Many in Liberia say the government's response to the crisis has been inadequate. Photo: BBC
BBC NEWS

Liberia's information minister has admitted that the country's health care system has been overwhelmed by the spread of the deadly Ebola virus.

Lewis Brown told the BBC the system had been "overtaxed" by the outbreak, but that authorities were doing their best in the face of an unprecedented crisis.

The medical charity MSF said officials underestimated the outbreak and that the health system was "falling apart".

Nearly 1,000 people have died and 1,800 have become infected in West Africa.

The Ebola outbreak - the worst-ever - is centred on Liberia, Sierra Leone and Guinea, but has spread to other countries in recent months.

Mr Lewis told the BBC that the outbreak was affecting Liberia's most populated areas, and that people there were "in denial".

"There are religious practices and beliefs, long-held traditional values that are being challenged by the procedures... to cure or at least prevent the spread of disease," he said.

He said Liberia's health care system was "not the best in the wold", but rejected accusations that it had not responded quickly enough. The crisis, Mr Lewis added, would have "overstretched and overtaxed" any health system.

"The bottom line is we are at the frontline of a deadly outbreak," Mr Lewis said.

Liberian nurses remove a victim of Ebola near Monrovia, Liberia, 8 August 2014The outbreak has killed almost 1,000 people

Earlier, the co-ordinator for Medecins sans Frontieres (MSF) in Liberia, Lindis Hurum, told the BBC: "Our capacity is stretched beyond anything that we ever done before in regards to Ebola response."

She said five of the biggest hospitals in the capital Monrovia had closed for more than a week.

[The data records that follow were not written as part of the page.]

/-- The first-level TLB with its entries replaced: 96 of them, the least recently used gone (09 R173). -/
def State.setTlb (s : State) (o : TlbOf) (l : List TlbEntry) : State :=
  match o with
  | .tile k => s.modTile k fun t => { t with tlb := lastN 96 l }
  | .streamer k => s.modStreamer k fun t => { t with tlb := lastN 96 l }
  | .none => s

/-- Entries with a parity error that cover an address are dropped and counted, so that it is walked again (19 R332). -/
def State.scrub (s : State) (o : TlbOf) (bh fn : Nat) (pasid : Option Nat) (a : Nat) : State :=
  let bad (t : TlbEntry) : Bool := t.parity && t.covers fn pasid a
  let n := (((s.tlb o).filter bad) ++ ((s.bh bh).tlb2.filter bad)).length
  if n == 0 then s
  else
    (s.setTlb o ((s.tlb o).filter fun t => !bad t)).modBh bh fun b =>
      { b with tlb2 := b.tlb2.filter fun t => !bad t, parcnt := b.parcnt + BitVec.ofNat 32 n }

/-- Stage 2: an intermediate address to a leaf, for the engine whose walk it is, from the second-level TLB or by a walk (09 R169, R173). -/
def State.stage2 (s : State) (o : TlbOf) (bh fn ipa : Nat) : State × Except Nat Leaf :=
  let s := s.scrub o bh fn none ipa
  match (s.bh bh).tlb2.find? (·.covers fn none ipa) with
  | some t =>
    (s, .ok { base := t.pa, log2 := t.log2, rd := t.rd, wr := t.wr, exe := t.exe, np := t.np, ns := t.ns })
  | none =>
    match walkFrom (fun s pa => s.walkRead bh fn pa) 0x41 ipa 4 s (s.fn fn).s2root with
    | (s, .error c) => (s, .error c)
    | (s, .ok l) =>
      ((s.countMismatch o l).install2 bh
        { fn := fn, pasid := none, base := ipa / 2 ^ l.log2 * 2 ^ l.log2,
          ipa := ipa / 2 ^ l.log2 * 2 ^ l.log2, log2 := l.log2, pa := l.base, rd := l.rd, wr := l.wr,
          exe := l.exe, np := l.np, ns := l.ns }, .ok l)

/-- A walker's read through stage 2, which must grant RD (09 R169). -/
def State.read1 (s : State) (o : TlbOf) (bh fn ipa : Nat) : State × Except Nat Nat :=
  match s.stage2 o bh fn ipa with
  | (s, .error c) => (s, .error c)
  | (s, .ok l) => if !l.rd then (s, .error 0x41) else s.walkRead bh fn (l.base + ipa % 2 ^ l.log2)

/-- The stage-1 root of a process, from the process-context table (09 R172). -/
def State.processRoot (s : State) (o : TlbOf) (bh fn pasid : Nat) : State × Except Nat Nat :=
  let f := s.fn fn
  if pasid ≥ 2 ^ f.pctxLog2 then (s, .error 0x40)
  else match s.read1 o bh fn (f.pctx + 16 * pasid) with
    | (s, .error c) => (s, .error c)
    | (s, .ok w0) =>
      match s.read1 o bh fn (f.pctx + 16 * pasid + 8) with
      | (s, .error c) => (s, .error c)
      | (s, .ok w1) =>
        if bit w0 0 && bits w0 1 11 == 0 && bits w0 52 12 == 0 && w1 == 0 then (s, .ok (entryAddr w0))
        else (s, .error 0x40)

/-- Soft errors in the walker caches that a walk meets: what they hold is invalidated, read again, and the repairs are counted
(19 R332; log 102). -/
def State.mendWalkers (s : State) (bh : Nat) : State :=
  if (s.bh bh).walkParity == 0 then s
  else s.modBh bh fun b => { b with walkParity := 0, parcnt := b.parcnt + BitVec.ofNat 32 b.walkParity }

/-- A two-stage walk of a virtual address: the combined translation (09 R169-R171). -/
def State.walk (s : State) (o : TlbOf) (bh fn pasid va : Nat) : State × Except Nat TlbEntry :=
  match (s.mendWalkers bh).processRoot o bh fn pasid with
  | (s, .error c) => (s, .error c)
  | (s, .ok root) =>
    match walkFrom (fun s ipa => s.read1 o bh fn ipa) 0x40 va 4 s root with
    | (s, .error c) => (s, .error c)
    | (s, .ok l1) =>
      let ipa := l1.base + va % 2 ^ l1.log2
      match (s.countMismatch o l1).stage2 o bh fn ipa with
      | (s, .error c) => (s, .error c)
      | (s, .ok l2) =>
        let k := if l1.log2 < l2.log2 then l1.log2 else l2.log2
        let pa := l2.base + ipa % 2 ^ l2.log2
        (s, .ok { fn := fn, pasid := some pasid, base := va / 2 ^ k * 2 ^ k, ipa := ipa / 2 ^ k * 2 ^ k, log2 := k,
                  pa := pa / 2 ^ k * 2 ^ k, rd := l1.rd && l2.rd, wr := l1.wr && l2.wr, exe := l1.exe && l2.exe,
                  np := l1.np || l2.np, ns := l1.ns || l2.ns })

/-- Canonical form of a 64-bit address word (09 R168). -/
def canonical (a : Nat) : Bool := bits a 56 8 == 0 || bits a 56 8 == 255

/-- The first-level entry of an address has a parity error: it is walked again, and the second-level TLB does not answer for it
(19 R332). -/
def firstParity (s : State) (o : TlbOf) (fn pasid va : Nat) : Bool := (s.tlb o).any fun t => t.parity && t.covers fn (some pasid) va

/-- The second-level TLB without the combined entries of an address, which a new walk replaces. -/
def State.drop2 (s : State) (bh fn pasid va : Nat) : State :=
  s.modBh bh fun b => { b with tlb2 := b.tlb2.filter fun t => !t.covers fn (some pasid) va }

/-- The translation of a virtual address: from the first-level TLB, the second-level TLB, or a walk that installs it in
both (09 R173). -/
def State.lookup (s : State) (o : TlbOf) (bh fn pasid va : Nat) : State × Except Nat TlbEntry :=
  let va := va % 2 ^ 57
  let s := (if firstParity s o fn pasid va then s.drop2 bh fn pasid va else s).scrub o bh fn (some pasid) va
  let l := s.tlb o
  match l.find? (·.covers fn (some pasid) va) with
  | some t => (s.setTlb o (l.filter (· != t) ++ [t]), .ok t)
  | none =>
    match (s.bh bh).tlb2.find? (·.covers fn (some pasid) va) with
    | some t => (s.setTlb o (l ++ [t]), .ok t)
    | none =>
      match s.walk o bh fn pasid va with
      | (s, .error c) => (s, .error c)
      | (s, .ok t) => ((s.install2 bh t).setTlb o (l ++ [t]), .ok t)

/-- The entry grants what an access needs (09 R170). -/
def TlbEntry.grants (t : TlbEntry) : Need → Bool
  | .read => t.rd
  | .write => t.wr
  | .update => t.rd && t.wr
  | .exec => t.rd && t.exe

/-- A translation of an address stands in a TLB that the access uses (09 R173). -/
def cached (s : State) (o : TlbOf) (bh fn pasid va : Nat) : Bool :=
  let t2 := if firstParity s o fn pasid (va % 2 ^ 57) then [] else (s.bh bh).tlb2
  (s.tlb o ++ t2).any fun t => !t.parity && t.covers fn (some pasid) (va % 2 ^ 57)

/-- One of the 32 page-table walkers of a bulkhead is free (09 R173). -/
def walkerFree (s : State) (bh : Nat) : Bool := decide ((s.bh bh).walks.length < 32)

/-- Translates for an access: the physical address, or the fault code (09 R168-R171). Without a valid stage 2 every access of
a function is an S2_FAULT (09 R172). -/
def State.translate (s : State) (o : TlbOf) (bh fn pasid va : Nat) (need : Need) : State × Except Nat Nat :=
  if !(s.fn fn).s2v then (s, .error 0x41)
  else if !canonical va then (s, .error 0x40)
  else match s.lookup o bh fn pasid va with
    | (s, .error c) => (s, .error c)
    | (s, .ok t) =>
      if t.grants need then (s, .ok (t.pa + va % 2 ^ t.log2)) else (s, .error 0x42)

"Some of them have now started to re-open but there are other hospitals in other counties that are just abandoned by the staff."

'Inaccurate' information

On Saturday demonstrators in Liberia blocked a highway, saying authorities had not been collecting the bodies of some victims.

The army was then deployed to restrict movement, particularly from the worst-affected provinces to the capital.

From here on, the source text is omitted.